Covers: what it is, architecture diagram, prerequisites (Python 3.12, Bun, Rust), step-by-step install for macOS and WSL2, running backend + web frontend, first use (model download, voice profiles, story editor), Make commands reference, platform performance table, troubleshooting (proxy workaround, MPS/CUDA, transformers conflict), file structure, and relevance to LysnrAI
16 KiB
Voicebox — Local Voice Cloning Studio
Repo: github.com/jamiepine/voicebox · Version: 0.1.12 Stack: Tauri (Rust) + FastAPI (Python) + Qwen3-TTS + MLX (Apple Silicon) / PyTorch (CUDA) Local clone:
__LOCAL_LLMs/APPS/Voice/voicebox/(gitignored)
What Is Voicebox?
Voicebox is an open-source, local-first voice cloning studio powered by Qwen3-TTS. It provides a DAW-like interface for professional voice synthesis — a local alternative to cloud services like ElevenLabs.

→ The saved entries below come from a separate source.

-- ==== Sys2Proof/Machine/State.lean ====
section
/-!
DEFINITION. The state of the SB-416 as plain data, block by block (spec 00_scope.md, Block diagram), with its value right
after a part reset. Deadlines are the interval they were started with (notes/assumptions/4.md).
-/

namespace Sys2Proof.Machine

/-- Why a step can stop with a fault: never. No rule of the spec stops the part; what the manual calls a fault is a
FAULT notice, which is state (R147). The type is closed and empty. -/
inductive Fault where
  deriving DecidableEq, Repr

/-- Why a command has no meaning. -/
inductive Refusal where
  /-- Raised by an arm of exec for a command that has no meaning yet; safe. No arm raises it now. -/
  | notModelled (mnemonic : String)
  deriving DecidableEq, Repr

/-! ### Node Table (R108) -/

inductive Presence where
  | unknown | present | absent
  deriving DecidableEq, Repr

/-- A node's packet size attribute (R117). -/
inductive PacketSize where
  | p8 | p16 | p32
  deriving DecidableEq, Repr

def PacketSize.bytes : PacketSize → Nat
  | .p8 => 8
  | .p16 => 16
  | .p32 => 32

/-- One record of the Node Table (R108). -/
structure NodeRecord where
  presence : Presence
  silence : Nat
  postable : Bool
  packetSize : PacketSize
  identity : Option (List Byte)
  refuseReason : Option Byte
  fetchToggle : Bool
  fetchEligible : Option Nat
  deriving DecidableEq, Repr

/-- A record after part reset (R123). -/
def NodeRecord.fresh : NodeRecord :=
  { presence := .unknown, silence := 0, postable := true, packetSize := .p32, identity := none,
    refuseReason := none, fetchToggle := false, fetchEligible := none }

/-! ### Posted Write Queue (R1, R8) -/

/-- A posted write. target is none for a broadcast, node 0 (R1). -/
structure Entry where
  number : Half
  target : Option NodeId
  addr : Half
  data : List Byte
  delivered : Nat
  attempts : Nat
  originSeq : Byte
  deriving DecidableEq, Repr

/-- The head state, with the gap deadline it holds in GAP only (R1, R8). -/
inductive HeadState where
  | ready
  | inFlight
  | gap (deadline : Nat)
  deriving DecidableEq, Repr

/-- A queue that is not empty: its head with what the head alone holds, and the entries behind it (R8). -/
structure HeadedQueue where
  head : Entry
  headState : HeadState
  repeatPending : Bool
  behind : List Entry
  deriving DecidableEq, Repr

structure Pwq where
  queue : Option HeadedQueue
  nextNumber : Half
  lossCount : Nat
  deriving DecidableEq, Repr

/-! ### Delayed Request Table (R21, R22, R49) -/

/-- The fields of a delayed request that make its key (R23): two keys are equal exactly when these are. -/
inductive DelayedReq where
  | confirmWrite (node : NodeId) (addr : Half) (data : List Byte)
  | readRegs (node : NodeId) (addr : Half) (count : Nat)
  | readBlock (node : NodeId) (addr : Half) (count : Nat)
  | probeNode (node : NodeId)
  | barrier
  deriving DecidableEq, Repr

/-- The states of a slot that is not FREE (R21). -/
inductive SlotState where
  | waiting | active | complete | orphaned
  deriving DecidableEq, Repr

inductive ResultStatus where
  | ok
  | refused (reason : Byte)
  | nodeAbsent
  | retryExhausted
  | segmentReset
  deriving DecidableEq, Repr

/-- A data notice stamp: absent until set, then none (clear) or a notice number (R22, R66). -/
inductive NoticeStamp where
  | absent
  | clear
  | held (number : Half)
  deriving DecidableEq, Repr

/-- The record of a slot that is not FREE (R22, R37, R49). data is the result data, or the block buffer of a READ_BLOCK. -/
structure Slot where
  req : DelayedReq
  notify : Bool
  state : SlotState
  postingStamp : Option Half
  attempts : Nat
  repeatPending : Bool
  gap : Option Nat
  bytesDelivered : Nat
  bytesReceived : Nat
  data : List Byte
  fetchCursor : Nat
  deliveryCursor : Nat
  lossCount : Nat
  result : Option ResultStatus
  dataStamp : NoticeStamp
  discard : Option Nat
  deriving DecidableEq, Repr

/-- The eight slots (none is FREE) and the delayed order list, head first (R21, R24). -/
structure Drt where
  slots : Vector (Option Slot) 8
  order : List SlotId
  deriving DecidableEq, Repr

/-! ### Segment Scheduler and Segment Engine (R72, R86) -/

structure Scheduler where
  delayedShare : Nat
  collectShare : Nat
  deriving DecidableEq, Repr

/-- Who holds the grant; for D, the slot granted (R72, R86). -/
inductive Requester where
  | p
  | d (slot : SlotId)
  | c
  deriving DecidableEq, Repr

inductive CommandKind where
  | wr | rd | fetch | survey | probe
  deriving DecidableEq, Repr

/-- The address of a command: 0, 1..30 or 31 (R87). -/
inductive Target where
  | broadcast
  | node (n : NodeId)
  | survey
  deriving DecidableEq, Repr

/-- A command packet's fields as the requester gives them at the grant (R87, R88). -/
structure Command where
  kind : CommandKind
  target : Target
  regAddr : Half
  length : Nat
  data : List Byte
  repeatFlag : Bool
  toggle : Bool
  deriving DecidableEq, Repr

inductive Phase where
  | turnaround | sending | listening | receiving | window | train
  deriving DecidableEq, Repr

/-- The transaction record, held while a grant is held (R72, R86), with the command packet that the part drives on the
pair: its bytes from sync to CRC while it is SENDING, none in every other phase (R85, R87, R192). -/
structure Transaction where
  requester : Requester
  cmd : Command
  phase : Phase
  driven : Option (List Byte)
  windowDeadline : Option Nat
  received : List RxChar
  deriving DecidableEq, Repr

/-- The engine: its record, and the bus turnaround while it runs (R85). -/
structure Engine where
  txn : Option Transaction
  turnaround : Option Nat
  deriving DecidableEq, Repr

/-! ### Segment Control (R102) -/

inductive SegState where
  | resetting | settling | running
  deriving DecidableEq, Repr

inductive RestartCause where
  | powerOn | partReset | request
  deriving DecidableEq, Repr

structure SegControl where
  state : SegState
  hold : Option Nat
  settle : Option Nat
  cause : RestartCause
  bitRate : Option Nat
  deriving DecidableEq, Repr

/-! ### Attention Unit (R124) -/

structure Member where
  node : NodeId
  repeatMark : Bool
  deriving DecidableEq, Repr

/-- The attention set is kept in ascending node order; the order has no meaning (R124; notes/assumptions/18.md). -/
structure Attention where
  members : List Member
  pointer : Option NodeId
  holdoff : Option Nat
  deriving DecidableEq, Repr

/-! ### Notice Block (R143) -/

/-- Reasons a single posted write is lost (R17). -/
inductive LossReason where
  | retryExhausted
  | refused (reason : Byte)
  | nodeAbsent
  deriving DecidableEq, Repr

/-- What a FAULT carries beside the lost-fault count (R147). countField is the count or length, or a BARRIER's
posted-loss count; 0 where the kind has none. -/
inductive FaultDetail where
  | writeLost (number : Half) (originSeq : Byte) (target : Option NodeId) (addr : Half) (length delivered : Nat)
      (reason : LossReason)
  | writeLostSummary (count : Nat) (first last : Half)
  | completionDiscarded (slot : SlotId) (req : DelayedReq) (countField : Nat) (result : Option ResultStatus)
      (leftover : Nat)
  | linkOverrun (seq : Byte)
  | segmentRestarted (cause : RestartCause) (rate : Option Nat)
  deriving DecidableEq, Repr

inductive NoticePayload where
  | report (node : NodeId) (code : Byte) (data : List Byte)
  | fault (lost : Nat) (detail : FaultDetail)
  deriving DecidableEq, Repr

inductive NoticeState where
  | unsent | sent
  deriving DecidableEq, Repr

/-- One entry of the Notice Queue (R144). -/
structure Notice where
  number : Half
  payload : NoticePayload
  state : NoticeState
  sendCount : Nat
  deriving DecidableEq, Repr

/-- The Notice Block. The Ready List, unordered by R158, is kept in ascending slot order
(notes/assumptions/18.md). -/
structure NoticeBlock where
  queue : List Notice
  next : Half
  lostFaults : Nat
  resend : Option Nat
  ready : List SlotId
  deriving DecidableEq, Repr

/-! ### Parameters and counters (R181, R176) -/

inductive ParamId where
  | attemptLimit | responseWindow | retryGap | discardTime | noticeWindow | resendTime | delayedShare | collectShare
  | silenceLimit | segBitRate | segResetHold | segSettle | surveyHoldoff
  deriving DecidableEq, Repr

structure Params where
  attemptLimit : Nat
  responseWindow : Nat
  retryGap : Nat
  discardTime : Nat
  noticeWindow : Nat
  resendTime : Nat
  delayedShare : Nat
  collectShare : Nat
  silenceLimit : Nat
  segBitRate : Nat
  segResetHold : Nat
  segSettle : Nat
  surveyHoldoff : Nat
  deriving DecidableEq, Repr

/-- The defaults of R181. -/
def Params.default : Params :=
  { attemptLimit := 256, responseWindow := 64, retryGap := 2000, discardTime := 5000, noticeWindow := 4,
    resendTime := 200, delayedShare := 8, collectShare := 4, silenceLimit := 3, segBitRate := 2,
    segResetHold := 10, segSettle := 50, surveyHoldoff := 5 }

structure Counters where
  postedDelivered : Count32
  postedLost : Count32
  delayedCompleted : Count32
  completionsDiscarded : Count32
  transactionsSent : Count32
  noResponses : Count32
  garbled : Count32
  badFrames : Count32
  overruns : Count32
  replays : Count32
  refusals : Count32
  deriving DecidableEq, Repr

def Counters.zero : Counters :=
  { postedDelivered := 0, postedLost := 0, delayedCompleted := 0, completionsDiscarded := 0, transactionsSent := 0,
    noResponses := 0, garbled := 0, badFrames := 0, overruns := 0, replays := 0, refusals := 0 }

/-! ### Answers (R190) -/

inductive RefusalStatus where
  | badType | badField | tooLong | queueFull | tableFull | nodeAbsent | noSuchSlot | ackRange | badParam
  deriving DecidableEq, Repr

inductive HoldReason where
  | posted | queued | gap | inFlight | segment | order
  deriving DecidableEq, Repr

/-- What a RESULT carries by kind (R30, R58). -/
inductive ResultTail where
  | confirmWrite (delivered : Nat)
  | readRegs (received : Nat) (data : List Byte)
  | readBlock (offset : Nat) (data : List Byte)
  | probeNode (identity : Option (List Byte))
  | barrier (lossCount : Nat)
  deriving DecidableEq, Repr

/-- The kinds of R195 without absent. -/
inductive Kind where
  | confirmWrite | readRegs | readBlock | probeNode | barrier
  deriving DecidableEq, Repr

/-- What GET_STATUS carries (R176). -/
structure StatusBlock where
  pwqEntries : Nat
  pwqBytes : Nat
  headState : Option HeadState
  postedLoss : Nat
  slots : List (Option (SlotState × Kind))
  segState : SegState
  noticeCount : Nat
  sentCount : Nat
  nextNotice : Half
  lostFaults : Nat
  attentionSize : Nat
  counters : Counters
  deriving DecidableEq, Repr

/-- An answer: its status with what it carries (R190). -/
inductive Answer where
  | refused (status : RefusalStatus)
  | accepted (number : Half)
  | deferred (slot : SlotId) (state : SlotState) (reason : HoldReason)
  | partialData (slot : SlotId) (state : SlotState) (offset : Nat) (data : List Byte)
  | result (slot : SlotId) (status : Option ResultStatus) (tail : ResultTail)
  | doneCancel (slot : SlotId)
  | doneAck (removed left : Nat)
  | doneNode (node : NodeId) (record : NodeRecord)
  | doneSetParam (id : ParamId) (stored replaced : Nat)
  | doneGetParam (id : ParamId) (stored default : Nat)
  | doneStatus (block : StatusBlock)
  | doneIdentify
  | doneSegmentReset (taken : SegState)
  | donePartReset
  deriving DecidableEq, Repr

/-! ### Link Interface (R161 to R170) -/

/-- A host frame without its start character, length and CRC (R187). -/
structure Frame where
  seq : Byte
  type : Byte
  payload : List Byte
  deriving DecidableEq, Repr

/-- The receive framer, with the characters of the frame taken so far (R161). -/
inductive Framer where
  | hunt
  | length (got : List Byte)
  | body (lengthBytes : List Byte) (length : Nat) (got : List Byte)
  | check (covered body : List Byte) (got : List Byte)
  deriving DecidableEq, Repr

/-- An answer with the sequence and type of the frame it was built for (R167, R187). -/
structure StoredAnswer where
  seq : Byte
  type : Byte
  answer : Answer
  deriving DecidableEq, Repr

inductive PlaceState where
  | waiting
  | answered (answer : StoredAnswer)
  | sending (answer : StoredAnswer)
  deriving DecidableEq, Repr

/-- A taken place of the Inbound Frame Buffer (R164). -/
structure Place where
  frame : Frame
  state : PlaceState
  deriving DecidableEq, Repr

inductive OutKind where
  | hello
  | linkNak
  | answer
  | notice (number : Half)
  | hint (slot : SlotId)
  deriving DecidableEq, Repr

/-- The frame on TXD: what it is, and its bytes from start character to CRC (R170, R187). -/
structure Outgoing where
  kind : OutKind
  bytes : List Byte
  deriving DecidableEq, Repr

inductive ResetCause where
  | powerOn | pin | request
  deriving DecidableEq, Repr

/-- The LIF with the dispatcher. places are the taken places in arrival order; store is oldest first (R164, R167). -/
structure Link where
  framer : Framer
  newestPlaced : Option Byte
  places : List Place
  store : List StoredAnswer
  nakPending : Bool
  tx : Option Outgoing
  helloOffered : Bool
  resetCause : ResetCause
  lspd : BitVec 2
  stopped : Bool
  deriving DecidableEq, Repr

/-! ### The whole part -/

structure State where
  /-- The part is held in reset, with the cause so far (R178). -/
  held : Option ResetCause
  pwq : Pwq
  drt : Drt
  sched : Scheduler
  engine : Engine
  seg : SegControl
  /-- The level of the SEG_RST output: true is asserted (R103, R104). -/
  segRst : Bool
  /-- The level of the SEG_ATTN line: true is asserted (R125). -/
  segAttn : Bool
  nodes : Vector NodeRecord 30
  attn : Attention
  notices : NoticeBlock
  link : Link
  params : Params
  counters : Counters
  /-- The commands waiting, first in first out (the block's own queue of the interface, not the spec's). -/
  pending : List Instr
  deriving DecidableEq, Repr

/-- The restart cause of the segment after a part reset of this cause (R178). -/
def ResetCause.restart : ResetCause → RestartCause
  | .powerOn => .powerOn
  | .pin => .partReset
  | .request => .partReset

/-- Every block at its part-reset values, the segment entering RESETTING, HELLO offered, the transmitter idle
(R20, R47, R72, R102, R123, R141, R157, R175, R177). The SEG_ATTN level and the waiting commands are the outside
world's and are given. -/
def State.afterPartReset (cause : ResetCause) (lspd : BitVec 2) (segAttn : Bool) (pending : List Instr) : State :=
  { held := none
    pwq := { queue := none, nextNumber := 0, lossCount := 0 }
    drt := { slots := Vector.replicate 8 none, order := [] }
    sched := { delayedShare := 0, collectShare := 0 }
    engine := { txn := none, turnaround := none }
    seg := { state := .resetting, hold := some Params.default.segResetHold, settle := none, cause := cause.restart,
             bitRate := none }
    segRst := true
    segAttn := segAttn
    nodes := Vector.replicate 30 NodeRecord.fresh
    attn := { members := [], pointer := none, holdoff := none }
    notices := { queue := [], next := 0, lostFaults := 0, resend := none, ready := [] }
    link := { framer := .hunt, newestPlaced := none, places := [], store := [], nakPending := false, tx := none,
              helloOffered := true, resetCause := cause, lspd := lspd, stopped := false }
    params := Params.default
    counters := Counters.zero
    pending := pending }

/-- The part right after a power-on reset, before the outbound arbiter's first decision (R175, R177;
notes/assumptions/20.md). LSPD1..0 at 0 and SEG_ATTN released are design choices (notes/assumptions/9.md, 10.md). -/
def State.reset : State := State.afterPartReset .powerOn 0 false []

end Sys2Proof.Machine
end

┌──────────────────────────────────────────────────────────────────────┐
│ Voicebox Architecture │
│ │
│ ┌───────────────────────┐ ┌──────────────────────────┐ │
│ │ Web UI (Vite + React) │ │ Tauri Desktop App │ │
│ │ http://localhost:5173 │ OR │ (Rust + native window) │ │
│ └──────────┬────────────┘ └──────────┬───────────────┘ │
│ │ │ │
│ └──────────┐ ┌────────────────────┘ │
│ ▼ ▼ │
│ ┌─────────────────────┐ │
│ │ FastAPI Backend │ │
│ │ http://localhost:17493│ │
│ │ │ │
│ │ • Qwen3-TTS model │ │
│ │ • Voice profiles │ │
│ │ • Audio generation │ │
│ │ • Story editor │ │
│ │ • SQLite database │ │
│ │ • REST API │ │
│ └─────────────────────┘ │
│ │ │
│ ┌────────┴────────┐ │
│ │ GPU Acceleration│ │
│ │ MPS (Mac) or │ │
│ │ CUDA (Windows) │ │
│ └─────────────────┘ │
│ │
└──────────────────────────────────────────────────────────────────────┘
Key Features
| Feature | Description |
|---|---|
| Voice cloning | Record or upload a few seconds of audio → create a voice profile |
| Text-to-speech | Type text, pick a voice, generate speech with Qwen3-TTS |
| Story editor | Multi-voice timeline for podcasts, narratives, audiobooks |
| Multi-track audio | DAW-like editing with multiple voices/tracks |
| REST API | Full API for integration (port 17493) |
| 100% local | No cloud, no data leaves your machine |
| Cross-platform | macOS (MLX Metal), Windows/Linux (PyTorch CUDA) |
Prerequisites
| Component | Required | Check Command |
|---|---|---|
| Python | 3.12 or 3.13 | python3.12 --version |
| Bun | ≥ 1.0 | bun --version |
| Rust | Latest stable (for Tauri desktop only) | rustc --version |
| Git | Any | git --version |
Platform-Specific
| Platform | GPU Backend | Extra Requirements |
|---|---|---|
| macOS (Apple Silicon) | MLX (Metal) | Xcode Command Line Tools |
| macOS (Intel) | CPU only | — |
| Windows/WSL2 | PyTorch CUDA | NVIDIA drivers + CUDA toolkit |
| Linux | PyTorch CUDA | NVIDIA drivers + CUDA toolkit |
Installation (Step-by-Step)
Step 1: Install Prerequisites
macOS
# Install Bun
brew install oven-sh/bun/bun
# Install Python 3.12 (if not present)
brew install python@3.12
# Rust (only needed for Tauri desktop app)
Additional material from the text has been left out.